The committee’s report recommended that the government should “consult on the introduction of a new offence in electoral law of intimidating parliamentary candidates and party campaigners”.

In her speech, May said British democracy had always been “robust and oppositional” but sometimes debate crossed the line into abuse. “Women in the 19th century had to contend with open hostility and abuse to win their right to vote. In the 21st century it cannot be acceptable for any women – or any person – to have to face threats and intimidation simply because she or he has dared to express a political opinion,” she said.

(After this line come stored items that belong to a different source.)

@[simp] theorem State.voidOutput_params (d : Nat) : (s.voidOutput d).params = s.params := rfl
@[simp] theorem State.voidOutput_irqEn (d : Nat) : (s.voidOutput d).irqEn = s.irqEn := rfl
@[simp] theorem State.voidOutput_status (d : Nat) : (s.voidOutput d).status = s.status := rfl
@[simp] theorem State.voidOutput_pktLen (d : Nat) : (s.voidOutput d).pktLen = s.pktLen := rfl
@[simp] theorem State.voidOutput_convLimit (d : Nat) : (s.voidOutput d).convLimit = s.convLimit := rfl
@[simp] theorem State.voidOutput_errInfo (d : Nat) : (s.voidOutput d).errInfo = s.errInfo := rfl
@[simp] theorem State.voidOutput_hdr (d : Nat) : (s.voidOutput d).hdr = s.hdr := rfl
@[simp] theorem State.voidOutput_counts (d : Nat) : (s.voidOutput d).counts = s.counts := rfl
@[simp] theorem State.voidOutput_results (d : Nat) : (s.voidOutput d).results = State.reset.results := rfl
@[simp] theorem State.voidOutput_conv (d : Nat) : (s.voidOutput d).conv = s.conv := rfl
@[simp] theorem State.voidOutput_symtab (d : Nat) : (s.voidOutput d).symtab = s.symtab := rfl
@[simp] theorem State.voidOutput_work (d : Nat) : (s.voidOutput d).work = s.work := rfl
@[simp] theorem State.voidOutput_sequencer (d : Nat) : (s.voidOutput d).sequencer = s.sequencer := rfl
@[simp] theorem State.voidOutput_pkt (d : Nat) : (s.voidOutput d).pkt = s.pkt := rfl
@[simp] theorem State.voidOutput_out (d : Nat) : (s.voidOutput d).out = s.out.put 0 (freeBytes s.draws d) := rfl
@[simp] theorem State.voidOutput_tree (d : Nat) : (s.voidOutput d).tree = s.tree := rfl
@[simp] theorem State.voidOutput_table (d : Nat) : (s.voidOutput d).table = s.table := rfl
@[simp] theorem State.voidOutput_rst (d : Nat) : (s.voidOutput d).rst = s.rst := rfl
@[simp] theorem State.voidOutput_events (d : Nat) : (s.voidOutput d).events = s.events := rfl
@[simp] theorem State.voidOutput_resp (d : Nat) : (s.voidOutput d).resp = s.resp := rfl
@[simp] theorem State.voidOutput_draws (d : Nat) : (s.voidOutput d).draws = s.draws + 1 := rfl

@[simp] theorem State.setConv_params (c : Convergence) : (s.setConv c).params = s.params := rfl
@[simp] theorem State.setConv_irqEn (c : Convergence) : (s.setConv c).irqEn = s.irqEn := rfl
@[simp] theorem State.setConv_status (c : Convergence) : (s.setConv c).status = s.status := rfl
@[simp] theorem State.setConv_pktLen (c : Convergence) : (s.setConv c).pktLen = s.pktLen := rfl
@[simp] theorem State.setConv_convLimit (c : Convergence) : (s.setConv c).convLimit = s.convLimit := rfl
@[simp] theorem State.setConv_errInfo (c : Convergence) : (s.setConv c).errInfo = s.errInfo := rfl
@[simp] theorem State.setConv_hdr (c : Convergence) : (s.setConv c).hdr = s.hdr := rfl
@[simp] theorem State.setConv_counts (c : Convergence) : (s.setConv c).counts = s.counts := rfl
@[simp] theorem State.setConv_results (c : Convergence) : (s.setConv c).results = s.results := rfl
@[simp] theorem State.setConv_conv (c : Convergence) : (s.setConv c).conv = c := rfl
@[simp] theorem State.setConv_symtab (c : Convergence) : (s.setConv c).symtab = s.symtab := rfl
@[simp] theorem State.setConv_work (c : Convergence) : (s.setConv c).work = s.work := rfl
@[simp] theorem State.setConv_sequencer (c : Convergence) : (s.setConv c).sequencer = s.sequencer := rfl
@[simp] theorem State.setConv_pkt (c : Convergence) : (s.setConv c).pkt = s.pkt := rfl
@[simp] theorem State.setConv_out (c : Convergence) : (s.setConv c).out = s.out := rfl
@[simp] theorem State.setConv_tree (c : Convergence) : (s.setConv c).tree = s.tree := rfl
@[simp] theorem State.setConv_table (c : Convergence) : (s.setConv c).table = s.table := rfl
@[simp] theorem State.setConv_rst (c : Convergence) : (s.setConv c).rst = s.rst := rfl
@[simp] theorem State.setConv_events (c : Convergence) : (s.setConv c).events = s.events := rfl
@[simp] theorem State.setConv_resp (c : Convergence) : (s.setConv c).resp = s.resp := rfl
@[simp] theorem State.setConv_draws (c : Convergence) : (s.setConv c).draws = s.draws := rfl
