-- ==== Sys2Proof/Tests/Slice0.lean ====
section
/-! SUPPORT. Tests of the model, with results taken from spec/95_test_vectors.md or worked out by hand from the rules, and one witness for
every statement with hypotheses: a concrete state and operands that meet all of them. -/

namespace Sys2Proof
namespace Machine
namespace Tests

set_option Elab.async false

/-! ## Packets and states (95_test_vectors.md §1.1, §3.2) -/

/-- 32-bit words as bytes. -/
def wordsOf (ws : List Nat) : List Byte := ws.flatMap (toBytes 4)

/-- The reset state with the words of a packet in PKT_MEM and `len` in PKT_LEN. -/
def loaded (ws : List Nat) (len : Word) : State :=
  { State.reset with pkt := { era := 0, cells := numbered 0 (wordsOf ws) }, pktLen := len }

/-- The state after the completion of a command. -/
def after (i : Instr) (s : State) : State := (runOf i s).state.finish i.opcode (runOf i s).ending

/-- `after` is what `exec` answers. -/
theorem exec_after (i : Instr) (s : State) : exec i s = .next (after i s) := exec_next i s

/-- The packet N2: '0' three times and '1' once; the message is 0100. -/
def n2Words : List Nat :=
  [0x00000029, 0x00000000, 0x00000002, 0x00000003, 0x00000030, 0x00000001, 0x00000031, 0x00000004, 0x00000001, 0x00000004,
    0x000000B0]

/-- N2 with word i replaced. -/
def n2With (i v : Nat) : State := loaded (n2Words.set i v) 41

/-- The packet N3: a, b and c once each; the message is abcab. -/
def n3Words : List Nat :=
  [0x00000031, 0x00000000, 0x00000003, 0x00000001, 0x00000061, 0x00000001, 0x00000062, 0x00000001, 0x00000063, 0x00000008,
    0x00000001, 0x00000005, 0x0000009C]

/-- The fixture packet. -/
def fixtureWords : List Nat :=
  [0x00000088, 0x00000000, 0x0000000C, 0x00000006, 0x0000002D, 0x0000000B, 0x00000030, 0x00000003, 0x00000031, 0x00000001,
    0x00000032, 0x00000002, 0x00000033, 0x00000001, 0x00000034, 0x00000006, 0x00000035, 0x00000002, 0x00000036, 0x00000002,
    0x00000037, 0x00000003, 0x00000038, 0x00000001, 0x00000039, 0x00000002, 0x0000007C, 0x00000080, 0x00000010, 0x00000028,
    0xFF7390E5, 0xD11B7AF4, 0x3067CBF2, 0xA35A2B99]

/-- The fixture's symbol table. -/
def fixtureSymbols : List SymEntry :=
  [⟨6, 0x2D⟩, ⟨11, 0x30⟩, ⟨3, 0x31⟩, ⟨1, 0x32⟩, ⟨2, 0x33⟩, ⟨1, 0x34⟩, ⟨6, 0x35⟩, ⟨2, 0x36⟩, ⟨2, 0x37⟩, ⟨3, 0x38⟩, ⟨1, 0x39⟩, ⟨2, 0x7C⟩]

/-- The deep tree's symbol table FIB (95_test_vectors.md §3.4). -/
def fibSymbols : List SymEntry :=
  [⟨1, 0x30⟩, ⟨1, 0x31⟩, ⟨2, 0x32⟩, ⟨3, 0x33⟩, ⟨5, 0x34⟩, ⟨8, 0x35⟩, ⟨13, 0x36⟩, ⟨21, 0x37⟩, ⟨34, 0x38⟩, ⟨55, 0x39⟩, ⟨89, 0x2D⟩,
    ⟨144, 0x7C⟩]

/-- N2 in its four phases. -/
def n2 : State := loaded n2Words 41
def n2Parsed : State := after .parse n2
def n2Tree : State := after .buildTree n2Parsed
def n2Tables : State := after .genTables n2Tree

/-- N2 with B = 3: the fourth symbol ends after the bitstream. -/
def shortTree : State := after .buildTree (after .parse (n2With 7 3))
def shortTables : State := after .genTables shortTree

/-- N2 with pad bits 0101 in place of 0000. -/
def padTree : State := after .buildTree (after .parse (n2With 10 0xB5))

/-- A state that no run reaches: PHASE = TABLES with a slot (0, 0) of count 9, and the bitstream 00. -/
def badSlot : State :=
  { State.reset with
    status := { State.reset.status with phase := .tables }
    hdr := { State.reset.hdr with bits := 8, decLen := 1 }
    counts := { nodes := 3, states := 1, maxCodeLen := 1 }
    pkt := { era := 0, cells := [(24, 0x00)] }
    table := { era := 3, cells := numbered 0 [0, 0, 0, 0, 0, 0, 0, 0, 9, 0, 0xFF] } }

/-- N3's tree: code words b = 0, a = 10, c = 11. -/
def n3Nodes : List TreeNode := treeEntries (treeOf [⟨1, 0x61⟩, ⟨1, 0x62⟩, ⟨1, 0x63⟩])

/-- The slot of N3's tables for state `st` and byte `v`, as cells. -/
def n3Slot (st v : Nat) : List Host.Cell := numbered ((st * 256 + v) * 16) (slotImage (slotFn n3Nodes st (BitVec.ofNat 8 v)))

/-- PHASE = TABLES with N3's slots of three bytes, the bitstream 01 00 01 FF and a decoded length: with K = 4 the true state before
each segment is 0, 1, 0, 1. -/
def fourBytes (d limit : Word) : State :=
  { State.reset with
    status := { State.reset.status with phase := .tables }
    convLimit := limit
    hdr := { State.reset.hdr with nsym := 3, bits := 32, decLen := d }
    counts := { nodes := 5, states := 2, maxCodeLen := 2 }
    pkt := { era := 0, cells := numbered 48 [0x01, 0x00, 0x01, 0xFF] }
    table := { era := 3, cells := n3Slot 0 0x00 ++ n3Slot 0 0x01 ++ n3Slot 0 0xFF ++ n3Slot 1 0x00 ++ n3Slot 1 0x01 ++ n3Slot 1 0xFF } }

/-- The reset state with one event pending. -/
def withEvent (e : Event) : State := { State.reset with events := [e] }

/-- The reset state after acceptance of a command word. -/
def busyWith (c : Word) : State := State.reset.accept c

/-! ## Ill-formed commands (30_encoding.md R69, R71, R78) -/

theorem test_wf_refuses_wide_count : (Instr.decode 16).wf = false ∧ (Instr.decodePacket 16).wf = false := by decide

theorem test_assemblable_refuses_count :
    (Instr.decode 0).assemblable = false ∧ (Instr.decode 16).assemblable = false ∧ (Instr.decodePacket 0).assemblable = false := by
  decide

/-! ## Command words written out from 30_encoding.md R69 and R70 -/

theorem test_word_nop : decodeWord 0b00000000000000000000_0000_00000000 = .ok .nop := by decide

theorem test_word_parse : decodeWord 0b00000000000000000000_0000_00000001 = .ok .parse := by decide

theorem test_word_build_tree : decodeWord 0b00000000000000000000_0000_00000010 = .ok .buildTree := by decide

theorem test_word_gen_tables : decodeWord 0b00000000000000000000_0000_00000011 = .ok .genTables := by decide

theorem test_word_decode : decodeWord 0b00000000000000000000_1011_00000100 = .ok (.decode 11) := by decide

theorem test_word_tree_decode : decodeWord 0b00000000000000000000_0000_00000101 = .ok .treeDecode := by decide

theorem test_word_heap_order : decodeWord 0b00000000000000000000_0000_00000110 = .ok .heapOrder := by decide

theorem test_word_decode_packet : decodeWord 0b00000000000000000000_0010_00000111 = .ok (.decodePacket 2) := by decide

theorem test_word_clear : decodeWord 0b00000000000000000000_0000_00001000 = .ok .clear := by decide

theorem test_words_illegal :
    decodeWord 0x00000009 = .error (.reservedOpcode 0x09) ∧ decodeWord 0x000000FF = .error (.reservedOpcode 0xFF) ∧
    decodeWord 0x00000100 = .error .channelCount ∧ decodeWord 0x00000F08 = .error .channelCount ∧
    decodeWord 0x00001004 = .error .reservedBits ∧ decodeWord 0x80000001 = .error .reservedBits := by decide

theorem test_assembler :
    AsmCommand.assemble { mnemonic := "DECODE", count := some 4 } = some 0x00000404 ∧
    AsmCommand.assemble { mnemonic := "DECODE_PACKET", count := some 1 } = some 0x00000107 ∧
    AsmCommand.assemble { mnemonic := "PARSE", count := none } = some 0x00000001 ∧
    AsmCommand.assemble { mnemonic := "DECODE", count := none } = none ∧
    AsmCommand.assemble { mnemonic := "NOP", count := some 1 } = none := by decide +kernel

/-! ## Commands (95_test_vectors.md §3) -/

/-- C.1: NOP from reset leaves STATUS 0x00000002. -/
theorem test_nop_status : (after .nop State.reset).statusWord = 0x00000002 := by decide +kernel

/-- N2's PARSE: STATUS 0x01000102, B = 4, E = 1, D = 4. -/
theorem test_parse_n2 :
    n2Parsed.statusWord = 0x01000102 ∧ n2Parsed.hdr = { totalLo := 41, totalHi := 0, nsym := 2, bits := 4, encLen := 1, decLen := 4 } ∧
    n2Parsed.symbols = [⟨3, 0x30⟩, ⟨1, 0x31⟩] := by decide +kernel

/-- P.9: T = 2^32 fails check 3, the full 64 bits are compared; STATUS 0x01010006. -/
theorem test_parse_total_is_64_bits :
    (after .parse (n2With 1 1)).statusWord = 0x01010006 ∧ (after .parse (n2With 1 1)).errInfo = 3 := by decide +kernel

/-- N3's tree: 02010000 00006201 04030100 00006101 00006301, MAX_CODE_LEN 2. -/
theorem test_build_tree_n3 :
    (after .buildTree (after .parse (loaded n3Words 49))).tree.bytes 0 24 =
      wordsOf [0x02010000, 0x00006201, 0x04030100, 0x00006101, 0x00006301, 0x000000FF] ∧
    (after .buildTree (after .parse (loaded n3Words 49))).counts = { nodes := 5, states := 2, maxCodeLen := 2 } := by decide +kernel

/-- The fixture's tree: STATUS 0x02000202, MAX_CODE_LEN 6, and its first and last nodes. -/
theorem test_build_tree_fixture :
    (treeImage (treeOf fixtureSymbols)).take 16 = wordsOf [0x02010000, 0x04030100, 0x06050200, 0x08070300] ∧
    (treeImage (treeOf fixtureSymbols)).drop 72 = wordsOf [0x14130900, 0x00003401, 0x16150A00, 0x00003201, 0x00003901] ∧
    deepestLeaf (grownTree fixtureSymbols).2 (rootOf (grownTree fixtureSymbols).1) = 6 := by decide +kernel

/-- The fixture's slots (0, E5), whose bytes 43_tables.md R112 writes out (log 14), and (10, D1). -/
theorem test_slots_fixture :
    slotImage (slotFn (treeEntries (treeOf fixtureSymbols)) 0 0xE5) =
      [0x35, 0x33, 0x00, 0x00, 0x00, 0x00, 0x00, 0x00, 0x02, 0x02, 0x22, 0x00, 0x00, 0x00, 0x00, 0x00] ∧
    slotImage (slotFn (treeEntries (treeOf fixtureSymbols)) 10 0xD1) =
      [0x39, 0x30, 0x30, 0x00, 0x00, 0x00, 0x00, 0x00, 0x03, 0x06, 0xA8, 0x00, 0x00, 0x00, 0x00, 0x00] := by decide +kernel

/-- The deep tree's slots (0, FF), with count 0 and next 8, and (3, FF). -/
theorem test_slots_deep_tree :
    slotFn (treeEntries (treeOf fibSymbols)) 0 0xFF = { syms := [], next := 8, mask := 0x00 } ∧
    slotFn (treeEntries (treeOf fibSymbols)) 3 0xFF = { syms := [0x31], next := 0, mask := 0x01 } := by decide +kernel

/-- N2's tables: the slot (0, B0) is 30 31 30 30 31 31 31 31 | 08 00 FF; STATUS 0x03000302. -/
theorem test_gen_tables_n2 :
    n2Tables.statusWord = 0x03000302 ∧
    n2Tables.table.bytes (0xB0 * 16) 11 = [0x30, 0x31, 0x30, 0x30, 0x31, 0x31, 0x31, 0x31, 0x08, 0x00, 0xFF] := by decide +kernel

Some legal commentators have also expressed scepticism that new legislation is necessary to specifically protect MPs. Human rights barrister Adam Wagner, of Doughty Street Chambers, said: “The recommendation is to create a new offence ‘in electoral law’ of intimidating parliamentary candidates. The committee that recommended it asked the police if they needed any new offences. It turns out that the police were very clear – they don’t.”

Wagner said a huge range of offences were available to the police to manage harassment or violent threats against politicians, whether on social media or not. “It’s nonsense on stilts,” he said. “It is clearly a case of ‘something must be done’ and this is something so it must be done.”

Martha Spurrier, director of Liberty, said: “As the prime minister herself said, harassment and intimidation are already criminal offences, which is why the police have said they don’t need new laws. It’s difficult to see what making something that’s already an offence into an ‘electoral law’ offence could possibly add.”

Speaking to reporters after her speech, May said the consultation would look at whether a new offence was really necessary. “We are going to consult on it,” she said. “Of course, as I said in my speech, there are already laws about intimidation. I think what was clear from this report was that there had been significant intimidation particularly of women, BME candidates and LGBT candidates during the election.

“So I think it is right that we ask ourselves the question, should we make this a specific offence?”

May did not mention Abbott in her speech, but said she had been concerned by violent scuffles at a speech by Jacob Rees-Mogg in Bristol on Friday and claims by the former leader of Haringey council, Claire Kober, that she was targeted for abuse by some Labour members.